## DIRECTIONS FOR THIS TASK
Repeat every record below, word for word.

## Records from a data collection

BEGIN

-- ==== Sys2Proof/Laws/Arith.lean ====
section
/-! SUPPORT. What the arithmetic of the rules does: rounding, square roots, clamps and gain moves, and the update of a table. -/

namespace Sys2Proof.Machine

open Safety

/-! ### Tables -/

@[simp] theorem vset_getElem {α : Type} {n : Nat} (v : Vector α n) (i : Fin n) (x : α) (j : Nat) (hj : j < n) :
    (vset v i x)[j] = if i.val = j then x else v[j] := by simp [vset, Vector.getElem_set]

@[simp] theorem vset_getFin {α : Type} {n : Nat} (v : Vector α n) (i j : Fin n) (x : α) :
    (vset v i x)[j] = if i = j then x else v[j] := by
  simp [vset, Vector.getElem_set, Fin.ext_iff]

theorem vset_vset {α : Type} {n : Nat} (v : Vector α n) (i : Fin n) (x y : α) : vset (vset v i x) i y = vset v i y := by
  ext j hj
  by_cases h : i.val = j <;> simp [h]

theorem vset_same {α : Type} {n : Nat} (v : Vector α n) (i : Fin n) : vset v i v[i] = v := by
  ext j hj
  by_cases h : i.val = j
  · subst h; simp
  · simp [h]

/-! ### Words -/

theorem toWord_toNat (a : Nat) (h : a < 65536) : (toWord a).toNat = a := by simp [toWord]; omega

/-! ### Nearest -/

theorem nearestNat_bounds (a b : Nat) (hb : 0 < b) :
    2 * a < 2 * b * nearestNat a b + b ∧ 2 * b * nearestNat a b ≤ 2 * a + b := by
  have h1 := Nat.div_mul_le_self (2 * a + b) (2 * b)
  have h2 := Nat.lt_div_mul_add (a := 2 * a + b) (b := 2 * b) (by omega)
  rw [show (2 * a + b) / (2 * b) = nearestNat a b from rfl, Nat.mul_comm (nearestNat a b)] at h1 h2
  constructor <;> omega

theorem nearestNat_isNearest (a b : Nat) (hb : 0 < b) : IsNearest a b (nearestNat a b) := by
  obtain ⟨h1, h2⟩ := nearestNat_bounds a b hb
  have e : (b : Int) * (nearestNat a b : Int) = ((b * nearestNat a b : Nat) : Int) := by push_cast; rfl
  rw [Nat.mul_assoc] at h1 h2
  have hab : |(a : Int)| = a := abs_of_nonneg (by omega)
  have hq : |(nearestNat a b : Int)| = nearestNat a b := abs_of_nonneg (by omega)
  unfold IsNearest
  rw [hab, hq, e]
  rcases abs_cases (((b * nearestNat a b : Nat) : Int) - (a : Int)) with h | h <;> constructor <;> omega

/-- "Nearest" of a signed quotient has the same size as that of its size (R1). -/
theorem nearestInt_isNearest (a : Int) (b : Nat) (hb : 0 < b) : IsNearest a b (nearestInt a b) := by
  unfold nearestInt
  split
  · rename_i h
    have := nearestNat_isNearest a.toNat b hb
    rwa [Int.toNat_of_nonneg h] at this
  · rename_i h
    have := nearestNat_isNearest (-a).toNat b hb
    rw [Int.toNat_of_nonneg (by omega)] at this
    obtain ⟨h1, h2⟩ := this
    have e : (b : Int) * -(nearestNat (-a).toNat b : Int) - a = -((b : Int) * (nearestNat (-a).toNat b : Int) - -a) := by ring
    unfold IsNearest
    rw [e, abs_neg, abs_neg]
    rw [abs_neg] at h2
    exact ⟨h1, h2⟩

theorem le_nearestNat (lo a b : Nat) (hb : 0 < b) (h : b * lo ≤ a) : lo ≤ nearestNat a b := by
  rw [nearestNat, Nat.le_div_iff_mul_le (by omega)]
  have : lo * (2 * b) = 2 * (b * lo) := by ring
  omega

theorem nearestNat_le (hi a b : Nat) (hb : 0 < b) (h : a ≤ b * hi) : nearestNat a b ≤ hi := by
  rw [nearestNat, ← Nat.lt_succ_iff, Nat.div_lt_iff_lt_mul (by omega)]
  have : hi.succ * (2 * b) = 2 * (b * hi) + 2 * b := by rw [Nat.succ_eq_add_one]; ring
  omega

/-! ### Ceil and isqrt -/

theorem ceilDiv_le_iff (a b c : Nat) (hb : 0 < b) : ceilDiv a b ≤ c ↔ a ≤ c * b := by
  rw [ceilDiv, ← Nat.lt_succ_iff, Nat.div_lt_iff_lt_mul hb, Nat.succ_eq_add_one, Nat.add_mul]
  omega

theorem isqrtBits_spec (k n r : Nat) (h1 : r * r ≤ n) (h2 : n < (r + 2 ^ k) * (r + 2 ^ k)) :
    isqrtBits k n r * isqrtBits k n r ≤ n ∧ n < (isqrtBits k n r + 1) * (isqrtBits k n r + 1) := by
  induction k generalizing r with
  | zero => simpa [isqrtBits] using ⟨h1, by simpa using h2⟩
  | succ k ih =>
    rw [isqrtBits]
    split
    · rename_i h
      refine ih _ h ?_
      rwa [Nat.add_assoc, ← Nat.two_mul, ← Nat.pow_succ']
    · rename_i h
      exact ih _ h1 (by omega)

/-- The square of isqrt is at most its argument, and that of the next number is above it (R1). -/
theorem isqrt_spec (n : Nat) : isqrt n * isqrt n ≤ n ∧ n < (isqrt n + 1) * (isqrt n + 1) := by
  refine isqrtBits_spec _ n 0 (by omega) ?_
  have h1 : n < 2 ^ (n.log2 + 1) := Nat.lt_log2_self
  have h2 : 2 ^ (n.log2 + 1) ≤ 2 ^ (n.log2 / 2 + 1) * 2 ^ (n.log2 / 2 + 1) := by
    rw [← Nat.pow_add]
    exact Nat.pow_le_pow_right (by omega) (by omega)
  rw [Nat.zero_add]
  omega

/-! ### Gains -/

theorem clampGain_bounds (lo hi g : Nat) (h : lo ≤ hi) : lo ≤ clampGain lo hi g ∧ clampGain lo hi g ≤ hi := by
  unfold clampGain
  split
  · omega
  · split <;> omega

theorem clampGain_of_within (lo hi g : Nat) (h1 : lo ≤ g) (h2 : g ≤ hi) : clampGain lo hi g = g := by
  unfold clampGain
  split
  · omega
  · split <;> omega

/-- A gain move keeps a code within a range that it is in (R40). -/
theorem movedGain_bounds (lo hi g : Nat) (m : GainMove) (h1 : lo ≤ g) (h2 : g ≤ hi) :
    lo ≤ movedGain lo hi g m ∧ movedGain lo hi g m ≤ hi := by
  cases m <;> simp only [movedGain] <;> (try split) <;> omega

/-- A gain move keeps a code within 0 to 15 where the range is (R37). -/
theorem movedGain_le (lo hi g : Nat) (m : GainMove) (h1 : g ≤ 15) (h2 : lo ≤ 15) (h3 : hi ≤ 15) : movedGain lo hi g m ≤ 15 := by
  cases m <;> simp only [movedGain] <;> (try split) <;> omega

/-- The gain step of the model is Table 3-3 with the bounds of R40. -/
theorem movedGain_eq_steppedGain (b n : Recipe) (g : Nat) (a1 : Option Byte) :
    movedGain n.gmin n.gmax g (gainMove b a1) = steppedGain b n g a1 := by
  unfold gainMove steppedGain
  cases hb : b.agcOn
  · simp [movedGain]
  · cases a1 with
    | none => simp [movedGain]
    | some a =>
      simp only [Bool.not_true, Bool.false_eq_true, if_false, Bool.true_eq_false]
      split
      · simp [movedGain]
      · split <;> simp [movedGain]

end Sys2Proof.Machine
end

END

## ANSWER BOX
-- ==== Sys2Proof/Laws/Arith.lean ====
section
/-! SUPPORT. What the arithmetic of the rules does: rounding, square roots, clamps and gain moves, and the update of a table. -/

namespace Sys2Proof.Machine

open Safety

/-! ### Tables -/

@[simp] theorem vset_getElem {α : Type} {n : Nat} (v : Vector α n) (i : Fin n) (x : α) (j : Nat) (hj : j < n) :
    (vset v i x)[j] = if i.val = j then x else v[j] := by simp [vset, Vector.getElem_set]

@[simp] theorem vset_getFin {α : Type} {n : Nat} (v : Vector α n) (i j : Fin n) (x : α) :
    (vset v i x)[j] = if i = j then x else v[j] := by
  simp [vset, Vector.getElem_set, Fin.ext_iff]

theorem vset_vset {α : Type} {n : Nat} (v : Vector α n) (i : Fin n) (x y : α) : vset (vset v i x) i y = vset v i y := by
  ext j hj
  by_cases h : i.val = j <;> simp [h]

theorem vset_same {α : Type} {n : Nat} (v : Vector α n) (i : Fin n) : vset v i v[i] = v := by
  ext j hj
  by_cases h : i.val = j
  · subst h; simp
  · simp [h]

/-! ### Words -/

theorem toWord_toNat (a : Nat) (h : a < 65536) : (toWord a).toNat = a := by simp [toWord]; omega

/-! ### Nearest -/

theorem nearestNat_bounds (a b : Nat) (hb : 0 < b) :
    2 * a < 2 * b * nearestNat a b + b ∧ 2 * b * nearestNat a b ≤ 2 * a + b := by
  have h1 := Nat.div_mul_le_self (2 * a + b) (2 * b)
  have h2 := Nat.lt_div_mul_add (a := 2 * a + b) (b := 2 * b) (by omega)
  rw [show (2 * a + b) / (2 * b) = nearestNat a b from rfl, Nat.mul_comm (nearestNat a b)] at h1 h2
  constructor <;> omega

theorem nearestNat_isNearest (a b : Nat) (hb : 0 < b) : IsNearest a b (nearestNat a b) := by
  obtain ⟨h1, h2⟩ := nearestNat_bounds a b hb
  have e : (b : Int) * (nearestNat a b : Int) = ((b * nearestNat a b : Nat) : Int) := by push_cast; rfl
  rw [Nat.mul_assoc] at h1 h2
  have hab : |(a : Int)| = a := abs_of_nonneg (by omega)
  have hq : |(nearestNat a b : Int)| = nearestNat a b := abs_of_nonneg (by omega)
  unfold IsNearest
  rw [hab, hq, e]
  rcases abs_cases (((b * nearestNat a b : Nat) : Int) - (a : Int)) with h | h <;> constructor <;> omega

/-- "Nearest" of a signed quotient has the same size as that of its size (R1). -/
theorem nearestInt_isNearest (a : Int) (b : Nat) (hb : 0 < b) : IsNearest a b (nearestInt a b) := by
  unfold nearestInt
  split
  · rename_i h
    have := nearestNat_isNearest a.toNat b hb
    rwa [Int.toNat_of_nonneg h] at this
  · rename_i h
    have := nearestNat_isNearest (-a).toNat b hb
    rw [Int.toNat_of_nonneg (by omega)] at this
    obtain ⟨h1, h2⟩ := this
    have e : (b : Int) * -(nearestNat (-a).toNat b : Int) - a = -((b : Int) * (nearestNat (-a).toNat b : Int) - -a) := by ring
    unfold IsNearest
    rw [e, abs_neg, abs_neg]
    rw [abs_neg] at h2
    exact ⟨h1, h2⟩

theorem le_nearestNat (lo a b : Nat) (hb : 0 < b) (h : b * lo ≤ a) : lo ≤ nearestNat a b := by
  rw [nearestNat, Nat.le_div_iff_mul_le (by omega)]
  have : lo * (2 * b) = 2 * (b * lo) := by ring
  omega

theorem nearestNat_le (hi a b : Nat) (hb : 0 < b) (h : a ≤ b * hi) : nearestNat a b ≤ hi := by
  rw [nearestNat, ← Nat.lt_succ_iff, Nat.div_lt_iff_lt_mul (by omega)]
  have : hi.succ * (2 * b) = 2 * (b * hi) + 2 * b := by rw [Nat.succ_eq_add_one]; ring
  omega

/-! ### Ceil and isqrt -/

theorem ceilDiv_le_iff (a b c : Nat) (hb : 0 < b) : ceilDiv a b ≤ c ↔ a ≤ c * b := by
  rw [ceilDiv, ← Nat.lt_succ_iff, Nat.div_lt_iff_lt_mul hb, Nat.succ_eq_add_one, Nat.add_mul]
  omega

theorem isqrtBits_spec (k n r : Nat) (h1 : r * r ≤ n) (h2 : n < (r + 2 ^ k) * (r + 2 ^ k)) :
    isqrtBits k n r * isqrtBits k n r ≤ n ∧ n < (isqrtBits k n r + 1) * (isqrtBits k n r + 1) := by
  induction k generalizing r with
  | zero => simpa [isqrtBits] using ⟨h1, by simpa using h2⟩
  | succ k ih =>
    rw [isqrtBits]
    split
    · rename_i h
      refine ih _ h ?_
      rwa [Nat.add_assoc, ← Nat.two_mul, ← Nat.pow_succ']
    · rename_i h
      exact ih _ h1 (by omega)

/-- The square of isqrt is at most its argument, and that of the next number is above it (R1). -/
theorem isqrt_spec (n : Nat) : isqrt n * isqrt n ≤ n ∧ n < (isqrt n + 1) * (isqrt n + 1) := by
  refine isqrtBits_spec _ n 0 (by omega) ?_
  have h1 : n < 2 ^ (n.log2 + 1) := Nat.lt_log2_self
  have h2 : 2 ^ (n.log2 + 1) ≤ 2 ^ (n.log2 / 2 + 1) * 2 ^ (n.log2 / 2 + 1) := by
    rw [← Nat.pow_add]
    exact Nat.pow_le_pow_right (by omega) (by omega)
  rw [Nat.zero_add]
  omega

/-! ### Gains -/

theorem clampGain_bounds (lo hi g : Nat) (h : lo ≤ hi) : lo ≤ clampGain lo hi g ∧ clampGain lo hi g ≤ hi := by
  unfold clampGain
  split
  · omega
  · split <;> omega

theorem clampGain_of_within (lo hi g : Nat) (h1 : lo ≤ g) (h2 : g ≤ hi) : clampGain lo hi g = g := by
  unfold clampGain
  split
  · omega
  · split <;> omega

/-- A gain move keeps a code within a range that it is in (R40). -/
theorem movedGain_bounds (lo hi g : Nat) (m : GainMove) (h1 : lo ≤ g) (h2 : g ≤ hi) :
    lo ≤ movedGain lo hi g m ∧ movedGain lo hi g m ≤ hi := by
  cases m <;> simp only [movedGain] <;> (try split) <;> omega

/-- A gain move keeps a code within 0 to 15 where the range is (R37). -/
theorem movedGain_le (lo hi g : Nat) (m : GainMove) (h1 : g ≤ 15) (h2 : lo ≤ 15) (h3 : hi ≤ 15) : movedGain lo hi g m ≤ 15 := by
  cases m <;> simp only [movedGain] <;> (try split) <;> omega

/-- The gain step of the model is Table 3-3 with the bounds of R40. -/
theorem movedGain_eq_steppedGain (b n : Recipe) (g : Nat) (a1 : Option Byte) :
    movedGain n.gmin n.gmax g (gainMove b a1) = steppedGain b n g a1 := by
  unfold gainMove steppedGain
  cases hb : b.agcOn
  · simp [movedGain]
  · cases a1 with
    | none => simp [movedGain]
    | some a =>
      simp only [Bool.not_true, Bool.false_eq_true, if_false, Bool.true_eq_false]
      split
      · simp [movedGain]
      · split <;> simp [movedGain]

end Sys2Proof.Machine
end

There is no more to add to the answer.